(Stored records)
-- ==== Sys2Proof/Machine/Boot.lean ====
section
/-! DEFINITION. Reset for every image and every draw (10_state.md R50, 70_reset_and_hazards.md R300). -/

namespace Sys2Proof.Machine

/-- What R50 leaves as a draw at reset, and the model's own host queue (log 8). -/
structure ResetDraw where
  regs : Regs
  flags : Flags
  sp : Word
  shiftRegister : Word
  shiftAmount : BitVec 3
  input : Cells
  mem : Memory
  hostQueue : List HostSample
deriving DecidableEq, Repr

/-- Bytes written at consecutive addresses from `a`. -/
def loadBytes (m : Memory) (a : Nat) : List Byte → Memory
  | [] => m
  | v :: rest => loadBytes (Cells.set m a v) (a + 1) rest

/-- The loader (R300): "byte i of the image goes to mem[i] for 0 <= i < ProgramRegionSize", not subject to `RomWritePolicy`. -/
def loadImage (c : Config) (m : Memory) (image : List Byte) : Memory :=
  loadBytes m 0 (image.take c.programRegionSize)

/-- The reset state with parameters `c`, program `image` and draws `d` (R50, R300). -/
def State.powerOn (c : Config) (image : List Byte) (d : ResetDraw) : State where
  regs := d.regs
  flags := d.flags
  sp := d.sp
  pc := 0
  ie := false
  pending := none
  halted := false
  fault := none
  shiftRegister := d.shiftRegister
  shiftAmount := d.shiftAmount
  input := d.input
  soundLatch := []
  soundEvents := []
  soundOutput := []
  totalCycles := 0
  halfCycles := 0
  phase := .first
  run := .running
  mem := loadImage c d.mem image
  config := c
  hostQueue := d.hostQueue
  yields := 0

/-- Every draw at zero: the choice of `State.reset` (log 3, log 4). -/
def ResetDraw.zero : ResetDraw where
  regs := { a := 0, b := 0, c := 0, d := 0, e := 0, h := 0, l := 0 }
  flags := { s := false, z := false, ac := false, p := false, cy := false }
  sp := 0
  shiftRegister := 0
  shiftAmount := 0
  input := []
  mem := []
  hostQueue := []

end Sys2Proof.Machine
end

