-- ==== Sys2Proof/Laws/Step.lean ====
section
/-! SUPPORT. What a step and the scheduler do: the inversion of a step, and what the scheduler leaves alone. -/

namespace Sys2Proof.Machine

/-! ### The scheduler -/

/-- A view of the state that neither a pending vector nor the scheduler's own fields, the port inputs and the two sound queues are
seen in. -/
structure BlindToScheduler {α : Type} (f : State → α) : Prop where
  pending : ∀ (s : State) (v : Option (BitVec 3)), f (s.setPending v) = f s
  pacing : ∀ (s : State) (n k : Nat), f (s.setPacing n k) = f s
  phase : ∀ (s : State) (p : Phase), f (s.setPhase p) = f s
  events : ∀ (s : State) (q : List SoundEvent), f (s.setSoundEvents q) = f s
  output : ∀ (s : State) (q : List SoundEvent), f (s.setSoundOutput q) = f s
  input : ∀ (s : State) (m : Cells), f (s.setInput m) = f s
  run : ∀ (s : State) (r : RunStatus), f (s.setRun r) = f s
  host : ∀ (s : State) (q : List HostSample) (n : Nat), f (s.setHost q n) = f s

theorem raiseInterrupt_blind {α : Type} {f : State → α} (h : BlindToScheduler f) (s : State) (v : BitVec 3) :
    f (s.raiseInterrupt v) = f s := by
  unfold State.raiseInterrupt
  split
  · exact h.pending ..
  · rfl

theorem yield_blind {α : Type} {f : State → α} (h : BlindToScheduler f) (s : State) : f s.yield = f s := by
  rw [State.yield, h.host, h.run, h.input, State.drainSound, h.events, h.output]

/-- The scheduler's part of an iteration leaves such a view alone (R271 to R275). -/
theorem schedule_blind {α : Type} {f : State → α} (h : BlindToScheduler f) (s : State) (c : Nat) :
    f (s.schedule c) = f s := by
  unfold State.schedule State.dueEvent
  split
  · split
    · rw [State.midFrame, h.pacing, h.phase, raiseInterrupt_blind h, State.countCycles, h.pacing]
    · rw [State.endOfFrame, h.pacing, h.phase, yield_blind h, raiseInterrupt_blind h, State.countCycles, h.pacing]
  · rw [State.countCycles, h.pacing]

theorem blind_regs : BlindToScheduler State.regs :=
  ⟨fun _ _ => rfl, fun _ _ _ => rfl, fun _ _ => rfl, fun _ _ => rfl, fun _ _ => rfl, fun _ _ => rfl, fun _ _ => rfl, fun _ _ _ => rfl⟩
@[simp] theorem raiseInterrupt_regs (s : State) (v : BitVec 3) : (s.raiseInterrupt v).regs = s.regs :=
  raiseInterrupt_blind blind_regs s v
@[simp] theorem yield_regs (s : State) : s.yield.regs = s.regs := yield_blind blind_regs s
@[simp] theorem schedule_regs (s : State) (c : Nat) : (s.schedule c).regs = s.regs := schedule_blind blind_regs s c
theorem blind_flags : BlindToScheduler State.flags :=
  ⟨fun _ _ => rfl, fun _ _ _ => rfl, fun _ _ => rfl, fun _ _ => rfl, fun _ _ => rfl, fun _ _ => rfl, fun _ _ => rfl, fun _ _ _ => rfl⟩
@[simp] theorem raiseInterrupt_flags (s : State) (v : BitVec 3) : (s.raiseInterrupt v).flags = s.flags :=
  raiseInterrupt_blind blind_flags s v
@[simp] theorem yield_flags (s : State) : s.yield.flags = s.flags := yield_blind blind_flags s
@[simp] theorem schedule_flags (s : State) (c : Nat) : (s.schedule c).flags = s.flags := schedule_blind blind_flags s c
theorem blind_sp : BlindToScheduler State.sp :=
  ⟨fun _ _ => rfl, fun _ _ _ => rfl, fun _ _ => rfl, fun _ _ => rfl, fun _ _ => rfl, fun _ _ => rfl, fun _ _ => rfl, fun _ _ _ => rfl⟩
@[simp] theorem raiseInterrupt_sp (s : State) (v : BitVec 3) : (s.raiseInterrupt v).sp = s.sp :=
  raiseInterrupt_blind blind_sp s v
@[simp] theorem yield_sp (s : State) : s.yield.sp = s.sp := yield_blind blind_sp s
@[simp] theorem schedule_sp (s : State) (c : Nat) : (s.schedule c).sp = s.sp := schedule_blind blind_sp s c
theorem blind_pc : BlindToScheduler State.pc :=
  ⟨fun _ _ => rfl, fun _ _ _ => rfl, fun _ _ => rfl, fun _ _ => rfl, fun _ _ => rfl, fun _ _ => rfl, fun _ _ => rfl, fun _ _ _ => rfl⟩
@[simp] theorem raiseInterrupt_pc (s : State) (v : BitVec 3) : (s.raiseInterrupt v).pc = s.pc :=
  raiseInterrupt_blind blind_pc s v
@[simp] theorem yield_pc (s : State) : s.yield.pc = s.pc := yield_blind blind_pc s
@[simp] theorem schedule_pc (s : State) (c : Nat) : (s.schedule c).pc = s.pc := schedule_blind blind_pc s c
theorem blind_ie : BlindToScheduler State.ie :=
  ⟨fun _ _ => rfl, fun _ _ _ => rfl, fun _ _ => rfl, fun _ _ => rfl, fun _ _ => rfl, fun _ _ => rfl, fun _ _ => rfl, fun _ _ _ => rfl⟩
@[simp] theorem raiseInterrupt_ie (s : State) (v : BitVec 3) : (s.raiseInterrupt v).ie = s.ie :=
  raiseInterrupt_blind blind_ie s v
@[simp] theorem yield_ie (s : State) : s.yield.ie = s.ie := yield_blind blind_ie s
@[simp] theorem schedule_ie (s : State) (c : Nat) : (s.schedule c).ie = s.ie := schedule_blind blind_ie s c
theorem blind_halted : BlindToScheduler State.halted :=
  ⟨fun _ _ => rfl, fun _ _ _ => rfl, fun _ _ => rfl, fun _ _ => rfl, fun _ _ => rfl, fun _ _ => rfl, fun _ _ => rfl, fun _ _ _ => rfl⟩
@[simp] theorem raiseInterrupt_halted (s : State) (v : BitVec 3) : (s.raiseInterrupt v).halted = s.halted :=
  raiseInterrupt_blind blind_halted s v
@[simp] theorem yield_halted (s : State) : s.yield.halted = s.halted := yield_blind blind_halted s
@[simp] theorem schedule_halted (s : State) (c : Nat) : (s.schedule c).halted = s.halted := schedule_blind blind_halted s c
theorem blind_fault : BlindToScheduler State.fault :=
  ⟨fun _ _ => rfl, fun _ _ _ => rfl, fun _ _ => rfl, fun _ _ => rfl, fun _ _ => rfl, fun _ _ => rfl, fun _ _ => rfl, fun _ _ _ => rfl⟩
@[simp] theorem raiseInterrupt_fault (s : State) (v : BitVec 3) : (s.raiseInterrupt v).fault = s.fault :=
  raiseInterrupt_blind blind_fault s v
@[simp] theorem yield_fault (s : State) : s.yield.fault = s.fault := yield_blind blind_fault s
@[simp] theorem schedule_fault (s : State) (c : Nat) : (s.schedule c).fault = s.fault := schedule_blind blind_fault s c
theorem blind_shiftRegister : BlindToScheduler State.shiftRegister :=
  ⟨fun _ _ => rfl, fun _ _ _ => rfl, fun _ _ => rfl, fun _ _ => rfl, fun _ _ => rfl, fun _ _ => rfl, fun _ _ => rfl, fun _ _ _ => rfl⟩
@[simp] theorem raiseInterrupt_shiftRegister (s : State) (v : BitVec 3) : (s.raiseInterrupt v).shiftRegister = s.shiftRegister :=
  raiseInterrupt_blind blind_shiftRegister s v
@[simp] theorem yield_shiftRegister (s : State) : s.yield.shiftRegister = s.shiftRegister := yield_blind blind_shiftRegister s
@[simp] theorem schedule_shiftRegister (s : State) (c : Nat) : (s.schedule c).shiftRegister = s.shiftRegister := schedule_blind blind_shiftRegister s c
theorem blind_shiftAmount : BlindToScheduler State.shiftAmount :=
  ⟨fun _ _ => rfl, fun _ _ _ => rfl, fun _ _ => rfl, fun _ _ => rfl, fun _ _ => rfl, fun _ _ => rfl, fun _ _ => rfl, fun _ _ _ => rfl⟩
@[simp] theorem raiseInterrupt_shiftAmount (s : State) (v : BitVec 3) : (s.raiseInterrupt v).shiftAmount = s.shiftAmount :=
  raiseInterrupt_blind blind_shiftAmount s v
@[simp] theorem yield_shiftAmount (s : State) : s.yield.shiftAmount = s.shiftAmount := yield_blind blind_shiftAmount s
@[simp] theorem schedule_shiftAmount (s : State) (c : Nat) : (s.schedule c).shiftAmount = s.shiftAmount := schedule_blind blind_shiftAmount s c
theorem blind_soundLatch : BlindToScheduler State.soundLatch :=
  ⟨fun _ _ => rfl, fun _ _ _ => rfl, fun _ _ => rfl, fun _ _ => rfl, fun _ _ => rfl, fun _ _ => rfl, fun _ _ => rfl, fun _ _ _ => rfl⟩
@[simp] theorem raiseInterrupt_soundLatch (s : State) (v : BitVec 3) : (s.raiseInterrupt v).soundLatch = s.soundLatch :=
  raiseInterrupt_blind blind_soundLatch s v
@[simp] theorem yield_soundLatch (s : State) : s.yield.soundLatch = s.soundLatch := yield_blind blind_soundLatch s
@[simp] theorem schedule_soundLatch (s : State) (c : Nat) : (s.schedule c).soundLatch = s.soundLatch := schedule_blind blind_soundLatch s c
theorem blind_mem : BlindToScheduler State.mem :=
  ⟨fun _ _ => rfl, fun _ _ _ => rfl, fun _ _ => rfl, fun _ _ => rfl, fun _ _ => rfl, fun _ _ => rfl, fun _ _ => rfl, fun _ _ _ => rfl⟩
@[simp] theorem raiseInterrupt_mem (s : State) (v : BitVec 3) : (s.raiseInterrupt v).mem = s.mem :=
  raiseInterrupt_blind blind_mem s v
@[simp] theorem yield_mem (s : State) : s.yield.mem = s.mem := yield_blind blind_mem s
@[simp] theorem schedule_mem (s : State) (c : Nat) : (s.schedule c).mem = s.mem := schedule_blind blind_mem s c
theorem blind_config : BlindToScheduler State.config :=
  ⟨fun _ _ => rfl, fun _ _ _ => rfl, fun _ _ => rfl, fun _ _ => rfl, fun _ _ => rfl, fun _ _ => rfl, fun _ _ => rfl, fun _ _ _ => rfl⟩
@[simp] theorem raiseInterrupt_config (s : State) (v : BitVec 3) : (s.raiseInterrupt v).config = s.config :=
  raiseInterrupt_blind blind_config s v
@[simp] theorem yield_config (s : State) : s.yield.config = s.config := yield_blind blind_config s
@[simp] theorem schedule_config (s : State) (c : Nat) : (s.schedule c).config = s.config := schedule_blind blind_config s c

@[simp] theorem schedule_read8 (s : State) (c : Nat) (a : Word) : (s.schedule c).read8 a = s.read8 a :=
  read8_eq_of_mem (schedule_mem s c) a

@[simp] theorem schedule_totalCycles (s : State) (c : Nat) : (s.schedule c).totalCycles = s.totalCycles + c := by
  unfold State.schedule State.dueEvent
  split
  · split
    · simp [State.midFrame, State.countCycles, State.raiseInterrupt]
    · simp [State.endOfFrame, State.countCycles, State.yield, State.raiseInterrupt]
  · simp [State.countCycles]

@[simp] theorem raiseInterrupt_pending (s : State) (v : BitVec 3) :
    (s.raiseInterrupt v).pending = if s.ie then some v else s.pending := by
  unfold State.raiseInterrupt
  split <;> rfl
@[simp] theorem raiseInterrupt_input (s : State) (v : BitVec 3) : (s.raiseInterrupt v).input = s.input := by
  unfold State.raiseInterrupt; split <;> rfl
@[simp] theorem raiseInterrupt_soundEvents (s : State) (v : BitVec 3) : (s.raiseInterrupt v).soundEvents = s.soundEvents := by
  unfold State.raiseInterrupt; split <;> rfl
@[simp] theorem raiseInterrupt_soundOutput (s : State) (v : BitVec 3) : (s.raiseInterrupt v).soundOutput = s.soundOutput := by
  unfold State.raiseInterrupt; split <;> rfl
@[simp] theorem raiseInterrupt_totalCycles (s : State) (v : BitVec 3) : (s.raiseInterrupt v).totalCycles = s.totalCycles := by
  unfold State.raiseInterrupt; split <;> rfl
@[simp] theorem raiseInterrupt_halfCycles (s : State) (v : BitVec 3) : (s.raiseInterrupt v).halfCycles = s.halfCycles := by
  unfold State.raiseInterrupt; split <;> rfl
@[simp] theorem raiseInterrupt_phase (s : State) (v : BitVec 3) : (s.raiseInterrupt v).phase = s.phase := by
  unfold State.raiseInterrupt; split <;> rfl
@[simp] theorem raiseInterrupt_run (s : State) (v : BitVec 3) : (s.raiseInterrupt v).run = s.run := by
  unfold State.raiseInterrupt; split <;> rfl
@[simp] theorem raiseInterrupt_hostQueue (s : State) (v : BitVec 3) : (s.raiseInterrupt v).hostQueue = s.hostQueue := by
  unfold State.raiseInterrupt; split <;> rfl
@[simp] theorem raiseInterrupt_yields (s : State) (v : BitVec 3) : (s.raiseInterrupt v).yields = s.yields := by
  unfold State.raiseInterrupt; split <;> rfl

@[simp] theorem yield_soundEvents (s : State) : s.yield.soundEvents = [] := rfl
@[simp] theorem yield_soundOutput (s : State) : s.yield.soundOutput = s.soundOutput ++ s.soundEvents := rfl

/-- The scheduler's part of an iteration loses no sound event and replays none: it moves the queue to the output, or leaves both
(R275). -/
theorem schedule_sound (s : State) (c : Nat) :
    ((s.schedule c).soundOutput = s.soundOutput ∧ (s.schedule c).soundEvents = s.soundEvents) ∨
    ((s.schedule c).soundOutput = s.soundOutput ++ s.soundEvents ∧ (s.schedule c).soundEvents = [] ∧
      (s.schedule c).yields = s.yields + 1) := by
  unfold State.schedule State.dueEvent
  split
  · split
    · exact .inl (by simp [State.midFrame, State.countCycles])
    · exact .inr (by simp [State.endOfFrame, State.countCycles, State.yield, State.drainSound])
  · exact .inl (by simp [State.countCycles])

/-- A yield keeps the input snapshots canonical: it writes port numbers only (R61, R275). -/
theorem portWf_sampleInputs {s : State} (h : s.input.portWf = true) (ports : List Byte) :
    (s.sampleInputs ports).portWf = true := by
  have key : ∀ (l : List Byte) (m : Cells), m.portWf = true →
      Cells.portWf (l.foldl (fun m p => Cells.set m p.toNat (s.nextInput p)) m) = true := by
    intro l
    induction l with
    | nil => exact fun _ hm => hm
    | cons p l ih => exact fun m hm => ih _ (portWf_set hm _ _)
  exact key ports s.input h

• WHAT TO DO: When the line with "blind_flags s c" is reached in the data above, begin copying, and stop after the line with "yield_blind blind_sp s"; copy each line exactly, both ends included.

• WRITTEN SOLUTION:
@[simp] theorem schedule_flags (s : State) (c : Nat) : (s.schedule c).flags = s.flags := schedule_blind blind_flags s c
theorem blind_sp : BlindToScheduler State.sp :=
  ⟨fun _ _ => rfl, fun _ _ _ => rfl, fun _ _ => rfl, fun _ _ => rfl, fun _ _ => rfl, fun _ _ => rfl, fun _ _ => rfl, fun _ _ _ => rfl⟩
@[simp] theorem raiseInterrupt_sp (s : State) (v : BitVec 3) : (s.raiseInterrupt v).sp = s.sp :=
  raiseInterrupt_blind blind_sp s v
@[simp] theorem yield_sp (s : State) : s.yield.sp = s.sp := yield_blind blind_sp s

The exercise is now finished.